Hannah hated Thursday nights.

All she felt like doing after counseling a group of single, unemployed mothers was changing into her penguin flannel pajamas, and having two glasses of wine and a large bag of fat and calorie-laden potato chips while watching mind-numbing television.

Luckily for her waistline she had nixed that habit after the first two months of the workshop when she spotted an emerging muffin top over her favorite jeans.
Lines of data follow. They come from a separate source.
/-! ### Applying records (R42, R44, R48) -/

/-- ARB_CLASS: a requester's class and PREEMPT, and the arbiter's AGING. -/
def State.applyArb (s : State) (die : Nat) (p : List Byte) : State :=
  (chunks 8 (p.length / 8) p).foldl (fun (s : State) e =>
    let a := fieldAt e 0 2
    let q := fieldAt e 2 1
    let s := (s.put R.ARB_REQ_CFG_CLASS (bits (fieldAt e 3 1) 0 2) die a q).put R.ARB_REQ_CFG_PREEMPT
      (bits (fieldAt e 3 1) 2 1) die a q
    if fieldAt e 4 2 = 0 then s else s.put R.ARB_CFG_AGING (fieldAt e 4 2) die a) s

/-- R24, R246: the home hub of each channel of a group. -/
def State.showHomes (s : State) (g : Nat) : State :=
  ((List.range 8).map (· + 8 * g)).foldl (fun (s : State) r =>
    let home := if s.cut = 1 then homeOf s r (s.get R.RED_CH_ROUTE_IN_HOP 0 r) else r / 16
    (s.put R.RED_CH_STATUS_HOME (b2n (home == 0)) 0 r).put R.RED_CH_STATUS_HOME (b2n (home == 1)) 1 r) s

/-- R81, R104: UNIT and LEAD of every core of a die. -/
def State.showUnits (s : State) (die : Nat) : State :=
  (List.range 32).foldl (fun (s : State) m =>
    (s.put R.MXC_STATUS_UNIT (s.unitMode die m) die m).put R.MXC_STATUS_LEAD (s.lead die m) die m) s

/-- A record's settings on the registers of a HALF, DIE or RED group region. -/
def State.applyRec (s : State) (r : SRec) (dies : List Nat) : State :=
  let p := r.payload
  match r.type with
  | 0x101 => s.applyArb (regionDie r.region) p
  | 0x102 => (List.range 8).foldl (fun (s : State) i =>
      let j := 8 * (r.region - 1) + i
      (s.put R.PEER_CFG_ENABLE (bits (fieldAt p (2 * i) 2) 0 1) (r.region - 1) j).put R.PEER_CFG_OPP_MAX
        (bits (fieldAt p (2 * i) 2) 1 2) (r.region - 1) j) s
  | 0x202 => ((List.range 32).filter (fun m => bit (fieldAt p 0 4) m)).foldl (fun (s : State) m =>
      (List.range (fieldAt p 5 1)).foldl (fun (s : State) i =>
        (s.put R.VEC_OP_LO_ENTRY (fieldAt p (8 + 16 * i) 8) r.region m (fieldAt p 4 1 + i)).put R.VEC_OP_HI_ENTRY
          (fieldAt p (16 + 16 * i) 8) r.region m (fieldAt p 4 1 + i)) s) s
  | 0x401 => (hubs.filter dies.contains).foldl (fun (s : State) h =>
      let c := fieldAt p 0 1
      let s := (s.put R.RED_CH_ROUTE_MEMBERS (fieldAt p 2 2) h c).put R.RED_CH_ROUTE_RANK (fieldAt p 4 2) h c
      let s := (s.put R.RED_CH_ROUTE_IN_HOP (fieldAt p 6 1) h c).put R.RED_CH_ROUTE_OUT_HOP (fieldAt p 7 1) h c
      (s.put R.RED_CH_ROUTE_PREV_CH (fieldAt p 8 1) h c).put R.RED_CH_ROUTE_NEXT_CH (fieldAt p 9 1) h c) s
  | 0x402 => (hubs.filter dies.contains).foldl (fun (s : State) h =>
      let c := fieldAt p 0 1
      let f := fieldAt p 1 1
      let s := (s.put R.RED_CH_TIMING_POLICY (bits f 0 1) h c).put R.RED_CH_TIMING_WIRE (bits f 1 1) h c
      let s := (s.put R.RED_CH_TIMING_STRAGGLER_EN (bits f 2 1) h c).put R.RED_CH_TIMING_WATCHDOG_EN (bits f 3 1) h c
      let s := s.put R.RED_CH_TIMING_HEADROOM (fieldAt p 2 1) h c
      (s.put R.RED_CH_TIMING_WINDOW (fieldAt p 4 3) h c).put R.RED_CH_TIMING_WATCHDOG (fieldAt p 8 3) h c) s
  | _ => s

/-- The GLOBAL settings, on the dies given (R24, R33, R44, R57, R339, R425). -/
def State.applyGlobal (s : State) (recs : List SRec) (dies : List Nat) : State :=
  let s := s.applyIds recs
  let s := (s.recsOf 0 2).foldl (fun (s : State) r =>
    (chunks 4 (r.payload.length / 4) r.payload).foldl (fun (s : State) e =>
      match domainPlace (fieldAt e 0 1) with
      | some (die, i) =>
        let d := (clkDoms die)[i]?
        let f := if fieldAt e 1 3 = 0 then (match d with | some d => d.dflt | none => 0) else fieldAt e 1 3
        if dies.contains die then s.put R.CLK_DOMAIN_FREQ f die 0 i else s
      | none => s) s) s
  let s := if dies.contains 0 then
      (List.range 4).foldl (fun (s : State) p =>
        s.put R.STEP_CFG_POLICY (match s.recOf 0 1 with | some q => fieldAt q (4 + p) 1 | none => 0) 0 0 p) s
    else s
  let s := (hubs.filter dies.contains).foldl (fun (s : State) h =>
    match s.recOf 0 8 with
    | some p => s.put R.SEAM_CFG_MAX_WIDTH (fieldAt p 0 1) h
    | none => s) s
  (compDies.filter dies.contains).foldl (fun (s : State) d =>
    let cached := match s.recOf 0 4 with | some p => bit (fieldAt p 0 4) (d - 4) | none => false
    let s := s.put R.RLC_STATUS_CACHED (b2n cached) d
    (List.range 8).foldl (fun (s : State) i =>
      (s.put R.HBMC_STATUS_EXCLUDED (b2n (!s.stackIn d i)) d i).put R.NMA_STATUS_OWNER (b2n (s.claim 4 d == 7)) d i) s) s

/-- R66, R425: give a region's units on the dies named the settings of its records, and reset values where none sets them. -/
def State.applyRegion (s : State) (c : Nat) (recs : List SRec) (dies : List Nat) : State :=
  let s := s.rwlReset c dies
  if c = 0 then s.applyGlobal recs dies
  else
    let s : State := { s with recs := nset c recs s.recs, fog := s.fog.filter (· != c) }
    let s := recs.foldl (fun (s : State) r => s.applyRec r dies) s
    let s := if isDieRegion c then s.showUnits c else s
    if 0x20 ≤ c then s.showHomes (c - 0x20) else s

/-! ### What loading and starting a region does to its units -/

/-- R207, R210, R214, R220: REGION_LOAD of an INGEST region: item contexts, spill blocks, delivery counts and faults, the
generator's place, and what the reservoir's registers show. -/
def State.ingestLoad (s : State) (hub : Nat) : State :=
  let s : State := { s with
    inodes := s.inodes.filter (fun e => e.1 / 256 != hub)
    stageQ := s.stageQ.filter (fun e => e.1 / 4096 != hub)
    bodies := s.bodies.filter (fun b => b.1 / 256 != hub) }
  let s := (List.range 8).foldl (fun (s : State) i => s.rst R.DEMUX_DELIV hub 0 i) s
  let s :=
    match s.nodeOf hub 0x35 0 with
    | some c => (s.put R.PERM_GEN_EPOCH (c.par 0x20 4) hub).put R.PERM_GEN_BLOCKS 0 hub
    | none => s.rst R.PERM_GEN hub 0 0
  s.resvUpdate hub (s.reservoir hub)

/-- R61, R261, R263, R297, R303: REGION_LOAD of a RED group: carry buffers, HUNG, EPOCH and TAINTED. -/
def State.redLoadGroup (s : State) (g : Nat) : State :=
  ((List.range 8).map (· + 8 * g)).foldl (fun (s : State) c =>
    let h := ngetD s.chans c {}
    let s : State := { s with chans := nset c { h with carry := [], hung := false } s.chans }
    hubs.foldl (fun (s : State) d => s.rst R.RED_CH_EPOCH d c 0) s) s

/-- R60, R66: what a REGION_LOAD does to the units of a region, beside their settings. -/
def State.loadUnits (s : State) (c : Nat) : State :=
  if c = 0x10 ∨ c = 0x11 then s.ingestLoad (c - 0x10)
  else if 0x20 ≤ c then s.redLoadGroup (c - 0x20)
  else s

/-- R97, R127: a compute die's tiles and tile buffers to +0, holds released, the alternation begun anew. -/
def State.clearDie (s : State) (die : Nat) : State :=
  let s := (s.unitLeads die).foldl (fun (s : State) m => s.clearUnit die m) s
  { s with tbs := s.tbs.filter (fun e => e.1 / 256 != die) }

/-- R204, R216, R220: an INGEST region starts: PRODUCED is 0 in memory and in the nodes, and JOIN tables are scanned. -/
def State.ingestStart (s : State) (hub : Nat) : State :=
  let s := (s.nodes hub).foldl (fun (s : State) c =>
    let n := s.inode hub c.node
    if c.block = 0xFE then
      let (s, k) := s.store (s.engWho hub c) (c.par 0x10 8 % 2 ^ 48) (leBytes 8 0)
      let s := if k = 0 then s else s.hubFault hub 0xFE c.inst 0 k (c.par 0x10 8 % 2 ^ 48)
      let s := (s.put R.DEMUX_DELIV_PRODUCED 0 hub 0 c.inst).put R.DEMUX_DELIV_FULL 0 hub 0 c.inst
      s.putNode hub c.node { n with n := 0, cons := 0 }
    else if c.block = 0x35 then s.putNode hub c.node { n with emitted := 0 }
    else s) s
  s.joinScan hub

/-- R269, R351: a RED group starts: RING_VER is 1 and the fences' counts begin anew. -/
def State.redStart (s : State) (g : Nat) : State :=
  ((List.range 8).map (· + 8 * g)).foldl (fun (s : State) c =>
    let s := s.put R.RED_CH_STATUS_RING_VER 1 (s.chanHome c) c
    let k := qKey 0x61 (s.chanHome c) c 0
    { s with qcnt := nset k { ngetD s.qcnt k {} with done := 0 } s.qcnt }) s

/-- R60: the units of a region are initialised. -/
def State.startUnits (s : State) (c : Nat) : State :=
  if isDieRegion c then s.clearDie c
  else if c = 0x10 ∨ c = 0x11 then s.ingestStart (c - 0x10)
  else if 0x20 ≤ c then s.redStart (c - 0x20)
  else s

/-! ### Region states (R60 to R64, R73) -/

/-- R73: set a region's state, in STREAM_REGION and in the STREAM_LOCAL that mirrors it. -/
def State.setRegion (s : State) (c st : Nat) : State :=
  let s := s.put R.STREAM_REGION_STATE st 0 0 c
  if isDieRegion c then s.put R.STREAM_LOCAL_STATE_A st c
  else if c = 2 then s.put R.STREAM_LOCAL_STATE_A st 1
  else if c = 0x11 then s.put R.STREAM_LOCAL_STATE_B st 1
  else s

/-- R73: a region was loaded from a stream. -/
def State.noteLoad (s : State) (c id : Nat) (isPartial : Bool) : State :=
  let s := (s.put R.STREAM_REGION_MODIFIED 0 0 0 c).put R.STREAM_REGION_FROM_PARTIAL (b2n isPartial) 0 0 c
  let s := (s.put R.STREAM_REGION_LOAD_ID id 0 0 c).count R.STREAM_REGION_LOAD_COUNT 1 0 0 c
  if isDieRegion c then s.put R.STREAM_LOCAL_STREAM_ID id c
  else if c = 2 then s.put R.STREAM_LOCAL_STREAM_ID id 1
  else s

/-- R73: STREAM_ERROR. -/
def State.streamError (s : State) (f : SFail) : State :=
  (((s.put R.STREAM_ERROR_STATUS f.status 0).put R.STREAM_ERROR_REGION f.region 0).put
    R.STREAM_ERROR_RECORD_INDEX f.index 0).put R.STREAM_ERROR_BYTE_OFFSET f.off 0

/-- R73: LAST_STATUS of a region, for a code that has a register. -/
def State.lastStatus (s : State) (c st : Nat) : State :=
  if regionKnown c then s.put R.STREAM_REGION_LAST_STATUS st 0 0 c else s

/-- R63, R64, R73: a region command is refused. -/
def State.regionRefuse (s : State) (q : OctReq) (st : Nat) : State :=
  let c := q.hdr.target
  ((s.streamError (looseFail st (c % 256))).lastStatus c st).octResult q 1 st

/-- Answer a region command that has run. -/
def State.regionAnswer (s : State) (q : OctReq) (st : Nat) : State := (s.lastStatus q.hdr.target st).octResult q 1 st

/-- R63: regions that must be STOPPED or FAILED before REGION_STOP of a HALF region. -/
def halfDeps (c : Nat) : List Nat :=
  if c = 1 then [4, 5, 0x10, 0x20, 0x21, 0x22, 0x23] else if c = 2 then [6, 7, 0x11, 0x20, 0x21, 0x22, 0x23] else []

/-- R63: is the HALF region (both, for a RED group) that a region hangs on RUNNING? -/
def State.parentOk (s : State) (c : Nat) : Bool :=
  if 0x20 ≤ c then s.running 1 && s.running 2
  else if c = 4 ∨ c = 5 ∨ c = 0x10 then s.running 1
  else if c = 6 ∨ c = 7 ∨ c = 0x11 then s.running 2
  else true

/-- REGION_STOP (R60, R63, R64). -/
def State.regionStopReq (s : State) (q : OctReq) : State :=
  let c := q.hdr.target
  if c = 0 ∨ !regionKnown c then s.regionRefuse q 0xB
  else match s.region c with
  | 2 => s.regionAnswer q 0
  | 5 => s.octResult q 1 (s.get R.STREAM_REGION_LAST_STATUS 0 0 c)
  | 1 => { s with octWait := s.octWait ++ [(c, q)] }
  | 0 =>
    if (halfDeps c).any (fun d => s.region d != 2 && s.region d != 5) then s.regionRefuse q 0x18
    else
      -- a LOCK is broken as its DIE region leaves RUNNING (R86)
      let s := if isComp c then (s.unitLeads c).foldl (fun (s : State) m => s.breakLock c m) s else s
      { s.setRegion c 1 with octWait := s.octWait ++ [(c, q)] }
  | _ => s.regionRefuse q 0x16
Now she only allowed herself the indulgence once a month. And she had switched to half-the-fat organic chips. There was no point in killing herself one chip at a time just because she couldn’t save the world and every child who ended up in foster care—or so she kept telling herself. Nights like this tested that theory.

Hannah jiggled the key until she heard the lock click shut on the ancient church door. She swung her bag over her shoulder and tread down the shallow stairs two at a time, her mind preoccupied by the woman who hadn’t attended the meeting tonight, Louise. Her pace faltered on the last step and she paused despite the chilly wind. Something felt off. She slipped her BlackBerry out of her pocket and glanced down at the display. No messages. She bit her lower lip while she stared at the lit screen; she had expected a phone call from Louise. Maybe she’d stop by her apartment on her way home.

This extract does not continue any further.